Dari kelima tersangka yang merupakan pendekar itu tiga diantaranya adalah Eky Arda Firmansyah (18) warga Dusun Nyamplung, Desa Sumokali, Kecamatan Candi, Alsa Riskun Nada (19) warga Desa Sumokali, Kecamatan Candi dan BIR (19) warga Desa Sidokare, Kecamatan Sidoarjo.

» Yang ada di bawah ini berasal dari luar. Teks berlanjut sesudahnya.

-- ==== Sys2Proof/Machine/Step.lean ====
section
/-! DEFINITION. One step of the machine. -/
namespace Sys2Proof.Machine

/-- One step: the step the agenda names, or, when it names none, the default round (log 12). -/
def step (s : State) : Host.Outcome State Fault Refusal :=
  match s.agenda with
  | i :: rest => exec i { s with agenda := rest }
  | [] => firstEnabled s s.candidates

/-- The segment a single bundle is placed in: one code block, at address 0x400. -/
def fetchSeg : Seg := { va := 0, codeOff := 0x400, codeLen := 0x400, splo := 0, sphi := 0x600000 }

/-- The state with the bundle whose bits are w in the fetch buffer of context 0 of core 0, where that context runs alone and
presents it in the core's next cycle, which is the next step (log 12). -/
def State.withFetchWord (s : State) (nbits w : Nat) : State :=
  let x : Ctx :=
    { s.ctx 0 0 with
      run := .running, begun := true, pc := 0x400, npc := 0x400, seg := fetchSeg, segOk := true, segFail := false, delay := 0,
      blocks := [0], fetchMiss := [], fetchFail := [], part := none, loop := none, waitGcc := none, barWait := none,
      xfer := none, stopReq := false, preempt := false, pendFaults := [], breaks := [], stepReq := false, stepStop := false,
      clmask := 0xFF, code := wrBytes [] 0x400 (leBytes (max 400 (nbits / 8)) w) }
  let y : Core :=
    { s.core 0 with
      v := true, zbusy := false, primary := 0, primCycles := 0, heir := none, mx := [], accPipe := [],
      res := [], usePend := [], ctxs := [(0, x)] }
  { (s.setCore 0 y).modDie 0 fun d => { d with cycle := y.cycle + 1 } with agenda := [.bundleIssue 0 0 .clean] }

end Sys2Proof.Machine
end

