-- ==== Sys2Proof/Machine/Core.lean ====
section
/-! DEFINITION. The machine as the host runs it. -/

/-- The ZV8. -/
def Sys2Proof.core : Host.Core := { State := Sys2Proof.Machine.State, Fault := Sys2Proof.Machine.Fault, Refusal := Sys2Proof.Machine.Refusal, step := Sys2Proof.Machine.step, reset := Sys2Proof.Machine.State.reset }
end

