/-- R281, R283: a request for a segment that is in the cache returns its place; a removal takes it out; a segment that
finishes and fits is stored at the lowest free run of its area and cached; one that does not finish is refused. That a
removal's word leaves HIT clear is the model's reading (log 72). -/
def Sys2Proof.Claim.FinisherServes : Prop :=
  ∀ (s : State) r rest bs, s.finQ = r :: rest → finBad r = false → s.finMisplaced r = false → s.flowBody r = some bs →
    s.finOpen r = true → s.nextErrs = [] → s.stampOn = false →
    let t := finTenant r
    let w := tailPa (finResw r)
    (∀ e, (s.tenant t).cached (fnv1a bs) (finMask r) = some e →
      (finRm r = false → ∃ u, exec .finishRequest s = .next u ∧ rdWord u.mem w = 0x101 ∧
        rdWord u.mem (w + 4) = BitVec.ofNat 32 e.off ∧ u.tenants = s.tenants) ∧
      (finRm r = true → ∃ u, exec .finishRemove s = .next u ∧ rdWord u.mem w = 0x01 ∧
        (u.tenant t).cache = (s.tenant t).cache.filter (· != e))) ∧
    ((s.tenant t).cached (fnv1a bs) (finMask r) = none →
      (finRm r = true → ∃ u, exec .finishRemove s = .next u ∧ rdWord u.mem w = 0x2B ∧ u.tenants = s.tenants) ∧
      (∀ n i, finRm r = false → finishSegment bs (finMask r) = .ok n →
        freeRun (s.tenant t).cache (finCbase r) (finClen r) (cdiv n.length 65536) = some i →
        ∃ u, exec .finishRequest s = .next u ∧ rdWord u.mem (w + 4) = BitVec.ofNat 32 i ∧
          (rdWord u.mem w).toNat % 2 ^ 16 = 0x01 ∧ u.segCounter = s.segCounter + 1 ∧
          (∃ e, (u.tenant t).cached (fnv1a bs) (finMask r) = some e ∧ e.off = i ∧ e.cbase.toNat = finCbase r) ∧
          ∀ j, j < (n.sealed bs (s.tenant t).codeKey (1#1 ++ s.segCounter) (s.tenant t).kgen).1.length →
            j < 65536 * finClen r →
            some (rd u.mem (finCbase r + 65536 * i + j)) =
              (n.sealed bs (s.tenant t).codeKey (1#1 ++ s.segCounter) (s.tenant t).kgen).1[j]?) ∧
      (∀ es, finRm r = false → finishSegment bs (finMask r) = .error es →
        ∃ u, exec .finishRequest s = .next u ∧ (rdWord u.mem w).toNat % 2 ^ 16 = 0x29 ∧ u.tenants = s.tenants))

/-! ### Registers of the driver and the tenants -/

/-- R338: a write of a register of a locked set, without a token, changes nothing of it and is logged; that the log names PF0 for a
driver's write is the model's reading (log 32). -/
def Sys2Proof.Claim.LockedWritesDropped : Prop :=
  ∀ (s : State), s.boot.failed = none →
    let dropped (i : Instr) (r : HReg) := s.isLocked r = true →
      exec i s = .next (s.logAccess 0 r.addr.1 (BitVec.ofNat 48 r.addr.2) true false)
    (∀ d t q v, dropped (.queueDescriptorWrite d t q v) (.queue d t q)) ∧
    (∀ k v, dropped (.coreConfigWrite k v) (.core k)) ∧ (∀ d j v, dropped (.slotTableWrite d j v) (.slot d j)) ∧
    (∀ t v, dropped (.ttrootWrite t v) (.ttroot t)) ∧ (∀ r v, dropped (.registerWrite r v) (.plain r)) ∧
    (∀ k c, dropped (.go k c) (.control k c) ∧ dropped (.goStep k c) (.control k c) ∧ dropped (.decline k c) (.control k c)) ∧
    (∀ t v, s.isLocked (.tlock t) = true → exec (.tlockWrite t true v) s =
      .next (s.logAccess (BitVec.ofNat 5 (t.toNat + 1)) 0 0x400 true true)) ∧
    (∀ t v, exec (.tlockWrite t false v) s = .next (s.logAccess (BitVec.ofNat 5 (t.toNat + 1)) 0 0x400 true false))

/-- R288, R297: a write of a queue's descriptor leaves the queue empty, with its reservations discarded, or with ERR and
not enabled where LOG2N is not 4 to 12; a write of a slot-table entry waits for the next frame. -/
def Sys2Proof.Claim.SchedulerRegisters : Prop :=
  ∀ (s : State), s.boot.failed = none →
    (∀ d t q (v : BitVec 128), s.isLocked (.queue d t q) = false → ∃ u, exec (.queueDescriptorWrite d t q v) s = .next u ∧
      u.mem = s.mem ∧ u.cores = s.cores ∧
      let bad := v.getLsbD 52 = true ∧ ¬ (4 ≤ (v.extractLsb' 48 4).toNat ∧ (v.extractLsb' 48 4).toNat ≤ 12)
      u.queue d t q = ⟨v.extractLsb' 0 48, v.extractLsb' 48 4, v.getLsbD 52 && !decide bad, v.getLsbD 53, decide bad,
        v.extractLsb' 64 26, rdWord s.mem (tailPa (v.extractLsb' 64 26)), [], []⟩ ∧
      ∀ t' q', (t', q') ≠ (t, q) → u.queue d t' q' = s.queue d t' q') ∧
    (∀ d j (v : Byte), s.isLocked (.slot d j) = false → exec (.slotTableWrite d j v) s =
      .next (s.modDie d fun x => { x with slotPend := x.slotPend ++ [(j.toNat, v &&& 0x1F)] }))

/-- R295: a write that gives a core with no resident context another owner takes it over and starts zeroing; while it is
resident, zeroing or saved the write changes nothing; zeroing ends with the core's memories at zero. -/
def Sys2Proof.Claim.CoresChangeOwner : Prop :=
  ∀ (s : State) k (v : BitVec 128), s.isLocked (.core k) = false → s.boot.failed = none →
    let change := v.extractLsb' 0 4 ≠ (s.core k).tenant ∨ v.getLsbD 4 ≠ (s.core k).v
    let busy := coreResident s k = true ∨ (s.core k).zbusy = true ∨ (s.core k).saved = true
    (change → busy → exec (.coreConfigWrite k v) s = .next s) ∧
    (change → ¬ busy → ∃ t, exec (.coreConfigWrite k v) s = .next t ∧ (t.core k).tenant = v.extractLsb' 0 4 ∧
      (t.core k).v = v.getLsbD 4 ∧ (t.core k).zbusy = true ∧ t.mem = s.mem ∧ (∀ j, j ≠ k → t.core j = s.core j)) ∧
    (¬ change → 64 ≤ (v.extractLsb' 32 32).toNat → (v.extractLsb' 32 32).toNat ≤ 2 ^ 20 →
      16384 ≤ (v.extractLsb' 64 32).toNat → (v.extractLsb' 64 32).toNat ≤ 2 ^ 24 →
      exec (.coreConfigWrite k v) s =
        .next (s.modCore k fun y => { y with runmax := v.extractLsb' 32 32, pmb := v.extractLsb' 64 32 })) ∧
    ((s.core k).zbusy = true → ∃ t, exec (.zeroingDone k) s = .next t ∧ (t.core k).zbusy = false ∧
      (t.core k).vregs = [] ∧ (t.core k).tags = [] ∧ (t.core k).tlb = [] ∧ (t.core k).tenant = (s.core k).tenant ∧
      (∀ i, i < 0x600000 → rd t.mem (spmPa k.toNat i) = 0) ∧ (∀ i, i < 0x200000 → rd t.mem (accPa k.toNat i) = 0) ∧
      ∀ c, (t.ctx k c).run = .idle)

/-- R310: a write of TTROOT sets the root and empties the TLBs of the tenant's cores, unless a context of the tenant runs
or a command for it does. -/
def Sys2Proof.Claim.RootWrites : Prop :=
  ∀ (s : State) t (v : Dword), s.isLocked (.ttroot t) = false → s.boot.failed = none →
    (tenantBusy s t = true → exec (.ttrootWrite t v) s = .next s) ∧
    (tenantBusy s t = false → ∃ u, exec (.ttrootWrite t v) s = .next u ∧
      (u.tenant t).ttroot = v &&& 0x0000FFFFFFFFF001 ∧ u.mem = s.mem ∧
      (∀ k, s.ownsCore t k = true → (u.core k).tlb = [] ∧ (u.core k).walkFail = []) ∧
      (∀ k, s.ownsCore t k = false → u.core k = s.core k))

/-- R307, R321, R334, R338, R346, R349: a plain register reads back what was written to its writable fields; so do the HDM
decoders of R325, whose fields are the model's choice (log 61). -/
def Sys2Proof.Claim.PlainRegisters : Prop :=
  ∀ (s : State) (v : BitVec 384), s.boot.failed = none →
    let put (r : HostReg) (x : Nat) := s.isLocked (.plain r) = false →
      ∃ u, exec (.registerWrite r v) s = .next u ∧ u.regValue (.plain r) = x ∧ u.mem = s.mem ∧ u.gcc = s.gcc
    put .pkgcfg (v.toNat % 2 ^ 8) ∧ (∀ t, put (.tokenAddr t) (v.toNat % 2 ^ 64) ∧ put (.tokenVal t) (v.toNat % 2 ^ 64) ∧
      put (.tokenSeq t) (v.toNat % 2 ^ 64) ∧ put (.tokenMac t) v.toNat) ∧
    (∀ t (i : BitVec 10), i.toNat < 768 → put (.allowByte t i) (v.toNat % 2 ^ 8)) ∧
    (∀ i, put (.hdm i) (v.toNat % 2 ^ 193)) ∧
    (∀ k c n, put (.breakpoint k c n) (v.toNat % 2 ^ 48 / 8 * 8 + v.toNat % 2)) ∧
    ((∀ l ∈ s.launches, recTrace l.record = false) →
      put .stbase (v.toNat % 2 ^ 39 / 2 ^ 29 * 2 ^ 29 + v.toNat / 2 ^ 63 % 2 * 2 ^ 63)) ∧
    (∀ t, put (.faultRing t) (v.toNat % 2 ^ 53 + (s.tenant t).faultRing.tail.toNat * 2 ^ 64 +
      v.toNat / 2 ^ 96 % 2 ^ 32 * 2 ^ 96 + (s.tenant t).faultRing.lost.toNat * 2 ^ 128)) ∧
    (∃ u, exec (.registerWrite .pwrctl v) s = .next u ∧
      u.cap.toNat = (if 600 ≤ v.toNat % 2 ^ 11 ∧ v.toNat % 2 ^ 11 ≤ 1800 then v.toNat % 2 ^ 11 else s.cap.toNat) ∧
      u.tlim.toNat =
        (if 60 ≤ v.toNat / 2 ^ 16 % 2 ^ 7 ∧ v.toNat / 2 ^ 16 % 2 ^ 7 ≤ 110 then v.toNat / 2 ^ 16 % 2 ^ 7 else s.tlim.toNat) ∧
      u.mem = s.mem)

/-- R320: GO and GO with STEP let a held context go on, DECLINE fails its launch with FAULT; each is ignored where the
context is not held. -/
def Sys2Proof.Claim.GoAndDecline : Prop :=
  ∀ (s : State) k c, s.isLocked (.control k c) = false → s.boot.failed = none →
    ((s.ctx k c).run = .held →
      exec (.go k c) s = .next ((s.freeChans k c).resumeHeld k c false) ∧
      exec (.goStep k c) s = .next ((s.freeChans k c).resumeHeld k c true) ∧
      exec (.decline k c) s = .next (s.failLaunch (s.ctx k c).launch 0x07)) ∧
    ((s.ctx k c).run ≠ .held →
      exec (.go k c) s = .next s ∧ exec (.goStep k c) s = .next s ∧ exec (.decline k c) s = .next s)

/-- R336, R338: a trusted write of 1 to TLOCK locks the tenant's registers and extends meas4 alone; a write of MEASEXT
extends its own register; none below meas6 can be extended so. The bytes that meas4 is extended with are read in log 32. -/
def Sys2Proof.Claim.LocksMeasured : Prop :=
  ∀ (s : State), s.boot.failed = none →
    (∀ t (v : Dword), s.isLocked (.tlock t) = false → v.toNat % 2 = 1 → ∃ u h, exec (.tlockWrite t true v) s = .next u ∧
      (u.tenant t).locked = true ∧ u.mem = s.mem ∧
      aget u.meas 4 0 = Config.sha384 (leBytes 48 (aget s.meas 4 0).toNat ++ leBytes 48 h) ∧
      ∀ n, n ≠ 4 → aget u.meas n 0 = aget s.meas n 0) ∧
    (∀ (n : BitVec 4) (h : BitVec 384),
      (6 ≤ n.toNat → ∃ u, exec (.measext n h) s = .next u ∧
        aget u.meas n.toNat 0 = Config.sha384 (leBytes 48 (aget s.meas n.toNat 0).toNat ++ leBytes 48 h.toNat) ∧
        (∀ m, m ≠ n.toNat → aget u.meas m 0 = aget s.meas m 0) ∧ u.mem = s.mem) ∧
      (n.toNat < 6 → exec (.measext n h) s = .next s))

/-- R336, R338: a token for TTROOT whose sequence number and MAC are right writes it, is counted, and extends meas5 with the
digest of its 24-byte message; a token with a wrong number or MAC sets TERR and does nothing else. -/
def Sys2Proof.Claim.TokensChecked : Prop :=
  ∀ (s : State) t, s.boot.failed = none →
    let x := s.tenant t
    let msg := leBytes 8 x.taddr.toNat ++ leBytes 8 x.tval.toNat ++ leBytes 8 x.tseq.toNat
    let good := x.tseq = x.seq ∧ x.tmac = Config.hmac384 x.tokkey msg
    (good → x.taddr.toNat = 0x10000 + 8 * t.toNat → tenantBusy s t = false → ∃ u, exec (.tgo t) s = .next u ∧
      (u.tenant t).ttroot = x.tval &&& 0x0000FFFFFFFFF001 ∧ (u.tenant t).seq = x.seq + 1 ∧ (u.tenant t).terr = false ∧
      u.measgen = s.measgen + 1 ∧ u.mem = s.mem ∧
      aget u.meas 5 0 =
        Config.sha384 (leBytes 48 (aget s.meas 5 0).toNat ++ leBytes 48 (Config.sha384 msg).toNat) ∧
      ∀ n, n ≠ 5 → aget u.meas n 0 = aget s.meas n 0) ∧
    (¬ good → exec (.tgo t) s = .next (s.modTenant t fun x => { x with terr := true }))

Sedangkan dua tersangka lainnya yang masih berusia di bawah umur adalah PEF (16) warga Kelurahan Pakis, Kecamatan Sawahan, Kota Surabaya dan FML (16) warga Desa Sumokali, Kecamatan Candi. Mereka merupakan anggota salah satu perguruan pencak silat yang ada di Sidoarjo.
"Kami terpaksa turun ke jalan itu, karena ada warga yang menghina perguruan silat kami Pak. Jadi dalam kasus ini, kami memang ingin tawuran. Makanya saya bawa palu itu," ujar salah seorang tersangka saat ditanya Kapolresta Sidoarjo, Kombes Pol Kusumo Wahyu Bintoro, Rabu (07/12/2022) petang.
Kusumo menceritakan, awalnya perguruan silat para tersangka ditantang melalui Media Sosial (Medsos) oleh oknum perguruan pencak silat lainnya untuk diajak tawuran. Kemudian, para tersangka bersama puluhan anggota lainnya berusaha mencari anggota perguruan silat yang menantang itu. Saat melintas di lokasi kejadian yakni di JL Diponegoro Kota Sidoarjo para tersangka merasa seolah-olah diteriaki itu.
"Seketika kelompok para tersangka terpancing dan emosi. Mereka lalu membacok korban IWM (28) di bagian betis kanan dan kirinya hingga korban terluka. Para tersangka juga merusak motor Honda Supra milik MKM (19) warga Kelurahan Lemahputro Sidoarjo. Kondisi Jok robek, panel speedometer pecah, slebor depan pecah dan lampu belakang pecah," ungkap Kusumo.
Rinciannya tersangka Eky Arda Firmansyah memukul totok lampu bagian depan dengan menggunakan palu sebanyak dua kali. Tersangka Alsa Riskun Nada tidak kalah beringasnya. Alsa memukulkan ruyung mengenai bagian jok sebanyak dua kali dan di bagian slebor depan sebanyak dua kali. Sedangkan tersangka BIR berperan nemukulkan batu ke arah sepeda motor satu kali mengenai sekok atau arem belakang sebelah kiri.
"Sedangkan tersangka PEF memukul motor memakai besi kunci shock berbentuk L dan tersangka FML memukul bodi depan kiri motor sebanyak tiga kali menggunakan besi cetok itu," tegasnya.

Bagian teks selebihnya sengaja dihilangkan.